Work to be completed: For the entries below, repeat exactly each line starting with the one that contains "imm[31:12], rd, opcode. -/" and going on through the one that contains "(.reg 10) 1))", and no others.

The data:
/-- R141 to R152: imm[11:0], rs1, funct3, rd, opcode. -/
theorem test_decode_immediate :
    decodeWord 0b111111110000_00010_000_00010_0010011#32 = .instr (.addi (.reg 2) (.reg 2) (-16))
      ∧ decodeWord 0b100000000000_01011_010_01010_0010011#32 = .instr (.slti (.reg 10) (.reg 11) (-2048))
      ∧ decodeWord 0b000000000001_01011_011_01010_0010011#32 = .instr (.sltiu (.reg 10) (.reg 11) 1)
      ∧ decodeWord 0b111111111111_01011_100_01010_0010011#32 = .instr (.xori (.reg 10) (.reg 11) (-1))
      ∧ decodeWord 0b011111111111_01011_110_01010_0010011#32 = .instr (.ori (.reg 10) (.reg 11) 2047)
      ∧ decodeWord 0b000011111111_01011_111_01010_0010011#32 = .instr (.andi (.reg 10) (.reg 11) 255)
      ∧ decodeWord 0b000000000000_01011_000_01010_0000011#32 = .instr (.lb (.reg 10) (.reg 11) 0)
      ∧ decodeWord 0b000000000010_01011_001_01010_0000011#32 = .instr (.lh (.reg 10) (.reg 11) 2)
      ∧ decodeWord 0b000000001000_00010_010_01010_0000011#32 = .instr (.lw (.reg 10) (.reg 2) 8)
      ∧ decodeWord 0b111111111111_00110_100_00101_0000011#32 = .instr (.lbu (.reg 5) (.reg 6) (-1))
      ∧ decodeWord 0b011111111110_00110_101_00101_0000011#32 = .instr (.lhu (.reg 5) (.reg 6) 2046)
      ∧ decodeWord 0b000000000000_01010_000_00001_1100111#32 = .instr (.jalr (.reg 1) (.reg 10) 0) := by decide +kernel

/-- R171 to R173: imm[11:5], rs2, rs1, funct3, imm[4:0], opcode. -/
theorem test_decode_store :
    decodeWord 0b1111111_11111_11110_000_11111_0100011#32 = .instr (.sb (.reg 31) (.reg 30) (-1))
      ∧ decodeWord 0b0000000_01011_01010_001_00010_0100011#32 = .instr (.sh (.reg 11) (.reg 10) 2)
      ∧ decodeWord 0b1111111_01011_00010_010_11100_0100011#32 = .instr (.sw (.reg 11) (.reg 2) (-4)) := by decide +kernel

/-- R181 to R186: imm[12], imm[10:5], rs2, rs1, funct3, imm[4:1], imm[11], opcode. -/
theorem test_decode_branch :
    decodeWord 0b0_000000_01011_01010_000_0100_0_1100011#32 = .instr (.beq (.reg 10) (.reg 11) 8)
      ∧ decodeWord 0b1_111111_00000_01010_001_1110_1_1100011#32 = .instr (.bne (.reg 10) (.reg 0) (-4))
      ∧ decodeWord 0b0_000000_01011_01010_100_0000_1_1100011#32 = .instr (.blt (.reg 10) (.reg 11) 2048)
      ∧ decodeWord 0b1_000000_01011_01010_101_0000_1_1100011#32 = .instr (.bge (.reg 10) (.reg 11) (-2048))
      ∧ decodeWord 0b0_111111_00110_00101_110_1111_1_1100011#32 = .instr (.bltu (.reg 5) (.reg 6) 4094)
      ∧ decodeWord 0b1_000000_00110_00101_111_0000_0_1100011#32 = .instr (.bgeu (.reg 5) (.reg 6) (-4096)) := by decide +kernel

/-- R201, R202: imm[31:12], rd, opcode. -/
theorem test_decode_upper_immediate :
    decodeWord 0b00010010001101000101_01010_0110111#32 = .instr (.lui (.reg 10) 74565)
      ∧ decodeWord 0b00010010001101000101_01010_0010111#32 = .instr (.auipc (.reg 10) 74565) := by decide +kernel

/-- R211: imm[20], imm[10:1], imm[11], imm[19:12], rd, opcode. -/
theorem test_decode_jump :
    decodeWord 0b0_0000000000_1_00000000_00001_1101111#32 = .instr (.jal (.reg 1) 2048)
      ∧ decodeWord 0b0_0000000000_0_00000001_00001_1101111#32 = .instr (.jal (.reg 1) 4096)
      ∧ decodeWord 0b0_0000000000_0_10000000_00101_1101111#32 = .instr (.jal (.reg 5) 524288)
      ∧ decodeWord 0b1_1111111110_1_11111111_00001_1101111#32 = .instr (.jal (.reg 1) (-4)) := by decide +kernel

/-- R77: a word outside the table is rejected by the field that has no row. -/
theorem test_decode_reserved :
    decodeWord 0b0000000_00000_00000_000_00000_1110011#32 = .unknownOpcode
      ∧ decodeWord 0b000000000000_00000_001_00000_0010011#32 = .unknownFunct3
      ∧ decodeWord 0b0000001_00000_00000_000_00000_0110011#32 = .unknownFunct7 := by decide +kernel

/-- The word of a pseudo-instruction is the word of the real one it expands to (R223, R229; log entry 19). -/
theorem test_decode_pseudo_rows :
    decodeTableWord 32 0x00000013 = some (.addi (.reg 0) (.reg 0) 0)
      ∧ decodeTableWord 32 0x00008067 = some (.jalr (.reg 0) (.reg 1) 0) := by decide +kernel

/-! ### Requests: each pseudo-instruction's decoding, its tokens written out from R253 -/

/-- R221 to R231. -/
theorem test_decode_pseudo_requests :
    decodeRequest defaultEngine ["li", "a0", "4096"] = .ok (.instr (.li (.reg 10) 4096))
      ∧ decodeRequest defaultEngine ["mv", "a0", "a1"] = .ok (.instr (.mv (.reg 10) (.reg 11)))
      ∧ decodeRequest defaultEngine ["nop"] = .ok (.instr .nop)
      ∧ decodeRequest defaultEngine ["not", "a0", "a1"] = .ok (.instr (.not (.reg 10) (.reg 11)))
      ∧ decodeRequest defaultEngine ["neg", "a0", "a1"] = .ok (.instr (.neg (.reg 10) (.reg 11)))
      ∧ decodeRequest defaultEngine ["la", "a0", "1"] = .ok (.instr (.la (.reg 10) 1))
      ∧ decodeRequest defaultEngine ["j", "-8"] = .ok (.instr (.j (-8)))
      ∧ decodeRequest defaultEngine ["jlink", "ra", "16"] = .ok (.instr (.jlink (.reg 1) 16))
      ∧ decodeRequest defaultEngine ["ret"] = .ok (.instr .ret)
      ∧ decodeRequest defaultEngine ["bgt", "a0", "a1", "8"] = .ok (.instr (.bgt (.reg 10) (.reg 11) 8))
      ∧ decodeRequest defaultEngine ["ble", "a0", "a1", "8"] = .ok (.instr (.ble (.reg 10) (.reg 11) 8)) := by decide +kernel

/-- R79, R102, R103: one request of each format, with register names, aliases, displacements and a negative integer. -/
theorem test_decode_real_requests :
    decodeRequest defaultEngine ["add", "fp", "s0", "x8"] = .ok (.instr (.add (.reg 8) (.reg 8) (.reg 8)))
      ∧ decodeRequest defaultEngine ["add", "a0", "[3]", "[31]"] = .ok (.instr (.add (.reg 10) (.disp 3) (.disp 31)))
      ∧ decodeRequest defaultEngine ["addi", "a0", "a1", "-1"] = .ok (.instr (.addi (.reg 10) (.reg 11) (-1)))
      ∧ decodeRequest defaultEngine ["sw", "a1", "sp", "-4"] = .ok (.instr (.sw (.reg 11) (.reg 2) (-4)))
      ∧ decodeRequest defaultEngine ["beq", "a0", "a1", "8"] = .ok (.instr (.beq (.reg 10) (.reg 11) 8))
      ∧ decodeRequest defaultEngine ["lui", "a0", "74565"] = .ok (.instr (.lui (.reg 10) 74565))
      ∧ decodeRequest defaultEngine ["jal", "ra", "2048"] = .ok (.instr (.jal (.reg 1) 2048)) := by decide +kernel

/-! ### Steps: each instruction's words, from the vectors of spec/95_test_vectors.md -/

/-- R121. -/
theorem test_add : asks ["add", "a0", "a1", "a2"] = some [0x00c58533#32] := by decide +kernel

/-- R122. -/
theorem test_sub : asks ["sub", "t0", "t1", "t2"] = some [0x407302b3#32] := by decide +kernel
---
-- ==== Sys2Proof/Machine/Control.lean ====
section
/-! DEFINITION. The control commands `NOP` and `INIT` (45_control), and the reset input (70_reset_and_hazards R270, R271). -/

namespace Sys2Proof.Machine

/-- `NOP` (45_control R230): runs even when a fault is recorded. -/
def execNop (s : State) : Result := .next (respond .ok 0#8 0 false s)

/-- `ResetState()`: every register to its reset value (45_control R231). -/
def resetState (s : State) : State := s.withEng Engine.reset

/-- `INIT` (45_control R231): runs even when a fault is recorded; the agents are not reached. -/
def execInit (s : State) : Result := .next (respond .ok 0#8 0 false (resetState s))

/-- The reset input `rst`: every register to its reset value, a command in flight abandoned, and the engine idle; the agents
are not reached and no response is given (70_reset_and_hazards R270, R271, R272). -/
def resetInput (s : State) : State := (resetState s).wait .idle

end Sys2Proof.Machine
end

Result below:
/-- R201, R202: imm[31:12], rd, opcode. -/
theorem test_decode_upper_immediate :
    decodeWord 0b00010010001101000101_01010_0110111#32 = .instr (.lui (.reg 10) 74565)
      ∧ decodeWord 0b00010010001101000101_01010_0010111#32 = .instr (.auipc (.reg 10) 74565) := by decide +kernel

/-- R211: imm[20], imm[10:1], imm[11], imm[19:12], rd, opcode. -/
theorem test_decode_jump :
    decodeWord 0b0_0000000000_1_00000000_00001_1101111#32 = .instr (.jal (.reg 1) 2048)
      ∧ decodeWord 0b0_0000000000_0_00000001_00001_1101111#32 = .instr (.jal (.reg 1) 4096)
      ∧ decodeWord 0b0_0000000000_0_10000000_00101_1101111#32 = .instr (.jal (.reg 5) 524288)
      ∧ decodeWord 0b1_1111111110_1_11111111_00001_1101111#32 = .instr (.jal (.reg 1) (-4)) := by decide +kernel

/-- R77: a word outside the table is rejected by the field that has no row. -/
theorem test_decode_reserved :
    decodeWord 0b0000000_00000_00000_000_00000_1110011#32 = .unknownOpcode
      ∧ decodeWord 0b000000000000_00000_001_00000_0010011#32 = .unknownFunct3
      ∧ decodeWord 0b0000001_00000_00000_000_00000_0110011#32 = .unknownFunct7 := by decide +kernel

/-- The word of a pseudo-instruction is the word of the real one it expands to (R223, R229; log entry 19). -/
theorem test_decode_pseudo_rows :
    decodeTableWord 32 0x00000013 = some (.addi (.reg 0) (.reg 0) 0)
      ∧ decodeTableWord 32 0x00008067 = some (.jalr (.reg 0) (.reg 1) 0) := by decide +kernel

/-! ### Requests: each pseudo-instruction's decoding, its tokens written out from R253 -/

/-- R221 to R231. -/
theorem test_decode_pseudo_requests :
    decodeRequest defaultEngine ["li", "a0", "4096"] = .ok (.instr (.li (.reg 10) 4096))
      ∧ decodeRequest defaultEngine ["mv", "a0", "a1"] = .ok (.instr (.mv (.reg 10) (.reg 11)))
      ∧ decodeRequest defaultEngine ["nop"] = .ok (.instr .nop)
      ∧ decodeRequest defaultEngine ["not", "a0", "a1"] = .ok (.instr (.not (.reg 10) (.reg 11)))
      ∧ decodeRequest defaultEngine ["neg", "a0", "a1"] = .ok (.instr (.neg (.reg 10) (.reg 11)))
      ∧ decodeRequest defaultEngine ["la", "a0", "1"] = .ok (.instr (.la (.reg 10) 1))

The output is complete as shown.